第4話:仲間の絆
夜の地下駐車場。
冷たい蛍光灯の下に、灰色の霧のようなノイズが広がっていく。
現れたのは心理型ウイルス怪物。輪郭は人影に似ているが、顔は鏡のように歪み、映し出すのは人々の恐怖や後悔だった。
「これは……精神系か」
灰と赤のアーマースーツに身を包んだ鳴海隼人が短髪の額を押さえ、ポメ型AI「マル」が低く鳴く。
危険。視覚経由で心を侵食。回避推奨。
だが、敵が狙ったのは制服の上にドクターコートを纏う結城未来だった。
柔らかな黒髪ショートの瞳に、突然まばゆい映像が流れ込む。
――仲間を救えず泣き叫ぶ市民。
――治療が間に合わず命を落とす子ども。
「……やめて……そんなはず、ない……!」
未来は膝をつき、ピンクと黄緑のヒールスーツが点滅を始めた。
「未来!」
緑のライトスーツを纏った真城蓮が駆け寄る。
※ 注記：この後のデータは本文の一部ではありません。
-- ==== Sys2Proof/Machine/State.lean ====
section
/-! DEFINITION. The state of the FC-62: every register, queue, buffer, counter and mode the spec gives its blocks, as plain
data, with the values after a cold start as field defaults; the faults and refusals; the setters through which every
operation updates the state. INVENTORY.md lists every field with the rule that names it. -/

namespace Sys2Proof.Machine

open Sys2Proof

/-! ### Enumerations (10.2) -/

/-- The side of a line ring (10.2, ring side identity). -/
inductive Side where
  | scan | print | link | host
  deriving DecidableEq, Repr

/-- 10.2, scan mode. -/
inductive ScanMode where
  | text | halftone | cal
  deriving DecidableEq, Repr

/-- 10.2, scan stream state (R25). -/
inductive ScanState where
  | off | waitEdge | capture | stalled | trailing | ending | cal
  deriving DecidableEq, Repr

/-- 10.2, scan end reason (R45). -/
inductive ScanReason where
  | edge | limit | stopped | cover | supply | clock | aborted | noDocument | cal
  deriving DecidableEq, Repr

/-- 10.2, print stream state (R52). -/
inductive PrintState where
  | off | waitLine | printing | slewing | trailingFeed | paused | hot
  deriving DecidableEq, Repr

/-- 10.2, print reason (R52, R77, R78). -/
inductive PrintReason where
  | paper | cover | command | stopped | supply | clock | aborted
  deriving DecidableEq, Repr

/-- 10.2, link state (R17). -/
inductive LinkState where
  | off | wait | reading | writing | ending
  deriving DecidableEq, Repr

/-- 10.2, direction (R79). -/
inductive Direction where
  | forward | back
  deriving DecidableEq, Repr

/-- 10.2, step mode (R79). -/
inductive StepMode where
  | half | full
  deriving DecidableEq, Repr

/-- 10.2, channel state (R79). -/
inductive ChanState where
  | idle | hold | run | move | stopping
  deriving DecidableEq, Repr

/-- 10.2, owner of a motor channel (R79). -/
inductive Owner where
  | host | scan | print
  deriving DecidableEq, Repr

/-- 10.2, move end cause (R85, R88). -/
inductive EndCause where
  | complete | request | stopped | cover | supply | clock
  deriving DecidableEq, Repr

/-- 10.2, zone (R102). -/
inductive Zone where
  | unknown | low | mid | high
  deriving DecidableEq, Repr

/-- 10.2, role (R101). -/
inductive Role where
  | none | headTemp | paper | docEdge | docPresent | cover | supply
  deriving DecidableEq, Repr

/-- 10.2, power state (R151). -/
inductive PowerState where
  | run | slow | entering | standby | leaving
  deriving DecidableEq, Repr

/-- 10.2, source (R138). -/
inductive Source where
  | crystal | crystalX2 | fastRc | slowRc
  deriving DecidableEq, Repr

/-- The state of the crystal or of FAST_RC (R138). -/
inductive OscState where
  | stopped | starting | running
  deriving DecidableEq, Repr

/-- The state of the PLL (R138). -/
inductive PllState where
  | stopped | locking | locked
  deriving DecidableEq, Repr

/-- 10.2, switch state (R144). -/
inductive SwitchState where
  | none | starting | locking | waitQuiet
  deriving DecidableEq, Repr

/-- 10.2, switch origin (R158). -/
inductive Origin where
  | command | wake | boot | monitor
  deriving DecidableEq, Repr

/-- 10.2, clock code (R158). -/
inductive ClockCode where
  | none | crystalNoStart | pllNoLock | crystalLost
  deriving DecidableEq, Repr

/-- 10.2, wake cause, with the details the WAKE cell carries (R153, R158). -/
inductive WakeCause where
  | sense (position : Nat) (zone : Zone)
  | ring (count : Nat)
  | hook (offHook : Bool)
  | key
  | timer
  deriving DecidableEq, Repr

/-- 10.2, table id (R167). -/
inductive TableId where
  | shading | tone | heat | sense
  | profile (n : Fin 8)
  deriving DecidableEq, Repr

/-- 10.2, boot state (R159). -/
inductive BootState where
  | reset | romRead | config | memoryUp | tables | hostImage | release | ready | failed
  deriving DecidableEq, Repr

/-- 10.2, cold start cause (R159). -/
inductive ColdCause where
  | powerOn | resetPin | reboot
  deriving DecidableEq, Repr

/-- 10.2, ROM record type (R162). -/
inductive RecordType where
  | config | table | hostImage | endRecord
  deriving DecidableEq, Repr

/-- 10.2, result (R181). -/
inductive Result where
  | done | busy | inUse | badArg | notReady | badState | unknown | failed | aborted
  deriving DecidableEq, Repr

/-- 10.2, response kind: DONE and the event kinds (R184). -/
inductive Kind where
  | done | pageScanned | pagePrinted | stream | moveEnd | sense | input | ring | wake | clock | fault
  deriving DecidableEq, Repr

/-- R176: whether the cell unit takes commands. -/
inductive Taking where
  | notStarted | taking | stopped
  deriving DecidableEq, Repr

/-- The two staging buffers of a path. -/
inductive BufId where
  | a | b
  deriving DecidableEq, Repr

/-! ### Configuration (R164) -/

/-- R164: the fields of the configuration record. Before the record is applied the FAST_RC prescaler is 8 and its host
divider 4 (R139); the other defaults are DESIGN CHOICE (log entry 5). -/
structure BoardConfig where
  memSize : Nat := 0
  banks : Nat := 1
  rowLen : Nat := 512
  precharge : Nat := 1
  rowOpen : Nat := 1
  column : Nat := 1
  refreshCount : Nat := 1
  refreshInterval : Nat := 8
  closeInterval : Nat := 0
  preX : Nat := 0
  preX2 : Nat := 0
  preRc : Nat := 8
  divX : Nat := 1
  divX2 : Nat := 1
  divRc : Nat := 4
  initial : Source := .fastRc
  monitor : Bool := false
  docMode : StepMode := .half
  paperMode : StepMode := .half
  sensorDiv : Nat := 2
  headDiv : Nat := 2
  ringQ : Nat := 2
  edgeGap : Nat := 8
  burstGap : Nat := 1
  nc : Nat := 16
  nr : Nat := 16
  cbAddr : Nat := 0
  deriving DecidableEq, Repr

/-! ### Table store -/

/-- R51: one shading entry. -/
structure Shade where
  offset : Nat := 0
  gain : Nat := 256
  deriving DecidableEq, Repr

/-- R63: the heat table. -/
structure Heat where
  bands : List Nat
  boost : Nat
  interval : Nat
  maximum : Nat
  deriving DecidableEq, Repr

/-- The table store (R51, R63, R82, R168): defaults of R160. -/
structure TableStore where
  shading : List Shade := List.replicate 2048 {}
  tone : List Nat := List.range 256
  heat : Option Heat := none
  profiles : List (List Nat) := List.replicate 8 []
  loadArea : List Half := []
  deriving DecidableEq, Repr

/-! ### Line rings (R1, R3) -/

/-- R3: the tag of a slot. -/
structure Tag where
  line : Nat := 0
  black : Nat := 0
  lost : Nat := 0
  pageStart : Bool := false
  endOfPage : Bool := false
  merged : Bool := false
  lostTail : Bool := false
  deriving DecidableEq, Repr

/-- R1: a ring's descriptor. -/
structure RingDesc where
  base : Nat
  slots : Nat
  words : Nat
  producer : Side
  consumer : Side
  deriving DecidableEq, Repr

/-- R9: a claimed slot whose writes are not all acknowledged, with the tag handed over at the claim, the scan staging
buffer it came from, and whether its producer abandoned it (R23). -/
structure Claim where
  slot : Nat
  tag : Tag
  buf : Option BufId := none
  abandoned : Bool := false
  deriving DecidableEq, Repr

/-- R1: the held slot with its pending tag. -/
structure Held where
  slot : Nat
  tag : Tag
  deriving DecidableEq, Repr

/-- R11: a page-end request: it waits for the writing list to empty, then the held slot's tag is being rewritten. -/
structure PageEnd where
  lostTail : Bool
  rewriting : Bool := false
  deriving DecidableEq, Repr

/-- R1: one line ring. -/
structure Ring where
  desc : Option RingDesc := none
  put : Nat := 0
  take : Nat := 0
  prodAttached : Bool := false
  consAttached : Bool := false
  held : Option Held := none
  writing : List Claim := []
  pageEnd : Option PageEnd := none
  deriving DecidableEq, Repr

/-- The four line rings. -/
structure Rings where
  r0 : Ring := {}
  r1 : Ring := {}
  r2 : Ring := {}
  r3 : Ring := {}
  deriving DecidableEq, Repr

/-- The ring of an id. -/
def Rings.get (q : Rings) (r : RingId) : Ring :=
  match r with
  | 0 => q.r0
  | 1 => q.r1
  | 2 => q.r2
  | 3 => q.r3

/-- The rings with one of them replaced. -/
def Rings.set (q : Rings) (r : RingId) (x : Ring) : Rings :=
  match r with
  | 0 => { q with r0 := x }
  | 1 => { q with r1 := x }
  | 2 => { q with r2 := x }
  | 3 => { q with r3 := x }

/-! ### Copy link (R17) -/

/-- R17: the copy link's state, with the model's own marks of what is under way (INVENTORY, log entry 14). R17 gives the keep no
value after a cold start: 256 (log entry 6). -/
structure Link where
  st : LinkState := .off
  source : Option RingId := none
  destination : Option RingId := none
  keep : Nat := 256
  acc : Nat := 0
  hold : List Word := []
  heldCount : Nat := 0
  heldLost : Nat := 0
  startPending : Bool := false
  sourceLostTail : Bool := false
  outLine : Nat := 0
  dropped : Nat := 0
  emitPending : Bool := false
  emitEnd : Bool := false
  mergedWriting : Nat := 0
  readsOut : Bool := false
  abortCell : Bool := false
  deriving DecidableEq, Repr

/-! ### Scan path (R25) -/

/-- R25: the parameters of a scan stream as accepted, after clamping and rounding. R25 gives them no value before a first
start (DESIGN CHOICE, log entry 6): k, pageLimit, feedLimit, restartMargin and calLines hold 1, width 32, calInterval 16, mode
TEXT, lamp off, every other 0. -/
structure ScanParams where
  ring : RingId := 0
  mode : ScanMode := .text
  k : Nat := 1
  profile : Fin 8 := 0
  theta : Nat := 0
  skip : Nat := 0
  trailing : Nat := 0
  width : Nat := 32
  pageLimit : Nat := 1
  feedLimit : Nat := 1
  stopMargin : Nat := 0
  restartMargin : Nat := 1
  lamp : Bool := false
  calLines : Nat := 1
  calInterval : Nat := 16
  calDest : Nat := 0
  deriving DecidableEq, Repr

/-- R25: the state of a scan staging buffer. -/
inductive ScanBufState where
  | free | readout | writing
  deriving DecidableEq, Repr

/-- R25: a scan staging buffer. -/
structure ScanBuf where
  st : ScanBufState := .free
  words : List Word := []
  black : Nat := 0
  deriving DecidableEq, Repr

/-- R44: how far the PAGE_SCANNED cell is: not handed, handed and not yet written, or written (or recorded in the summary). -/
inductive EndCell where
  | notYet | handed | written
  deriving DecidableEq, Repr

/-- R25: the scan path's state. `stalledFrom` has a value in STALLED alone; elsewhere it holds what it last held, CAPTURE before (log
entry 6). -/
structure Scan where
  st : ScanState := .off
  stalledFrom : ScanState := .capture
  params : ScanParams := {}
  stepCounter : Nat := 0
  skipRemaining : Nat := 0
  trailingRemaining : Nat := 0
  feedCount : Nat := 0
  triggerCount : Nat := 0
  closing : Bool := false
  linesWritten : Nat := 0
  lostNoBuffer : Nat := 0
  lostOverrun : Nat := 0
  lostNoSlot : Nat := 0
  lostSinceWritten : Nat := 0
  stallCount : Nat := 0
  endReason : Option ScanReason := none
  bufA : ScanBuf := {}
  bufB : ScanBuf := {}
  currentRow : List Int := List.replicate 2048 0
  nextRow : List Int := List.replicate 2048 0
  carry : Int := 0
  calSums : List Nat := List.replicate 2048 0
  calDone : Nat := 0
  calReadout : Bool := false
  calTimer : Bool := false
  calWriting : Bool := false
  endCell : EndCell := .notYet
  deriving DecidableEq, Repr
背中のホログラムの翼が羽ばたき、セキセイインコ型AI「ピコ」が鳴く。
しかし怪物の幻影が蓮をも阻む。
「俺がいく!」
丸眼鏡の秋月理央が赤とグレーのワークスーツで飛び出し、工具ベルトから光のスパナを抜く。
「チィ、プロンプト!《強制回路生成》!」
リス型AI「チィ」がノイズの壁を分解し、理央の砲撃が幻影を破った。
「ルナ、頼む!」
肩までの茶髪を揺らす天羽光が紫と墨染めのアート風スーツを広げる。
イルカ型AI「ルナ」の波紋が未来の心を包み、恐怖の映像を揺さぶる。
「未来! 君が見てるのは嘘だ、君は何度も俺たちを救った!」
未来の耳に仲間たちの声が届く。サラが尾を光らせ、低く囁いた。
君は一人じゃない。
その瞬間、5体のAIの光がリンクする。
ピコの翼、マルの戦術光、サラの治療波、チィの生成回路、ルナの感情波。
――AIネットワーク合体の光輪が再び頭上に浮かび、未来の心を照らした。
「……みんな、ありがとう」
未来の瞳から恐怖が消え、ヒールスーツの輝きが戻る。
「サラ、プロンプト!《治癒共鳴》!」
光の花弁が広がり、仲間たち全員の身体に活力が満ちる。
「一気に叩くぞ!」
隼人の声で、五人が同時に跳ぶ。
蓮の翼が怪物を切り裂き、隼人の拳が胸を撃ち抜く。
理央の砲撃が四肢を吹き飛ばし、光の感情波が怪物の虚ろな顔を粉砕した。
最後に未来の治癒光が核を包み込み、敵を灰色の欠片へと変えて消し去った。
静寂。駐車場に白い息が漂う。
未来はドクターコートの裾を握りしめながら微笑んだ。
「……私、一人じゃないんだね」
蓮が頷き、翼をたたむ。
「俺たち全員で“ホロ・ガーディアンズ”だ。誰も欠けさせない」
こうして彼らの絆は、さらに強く結ばれたのだった。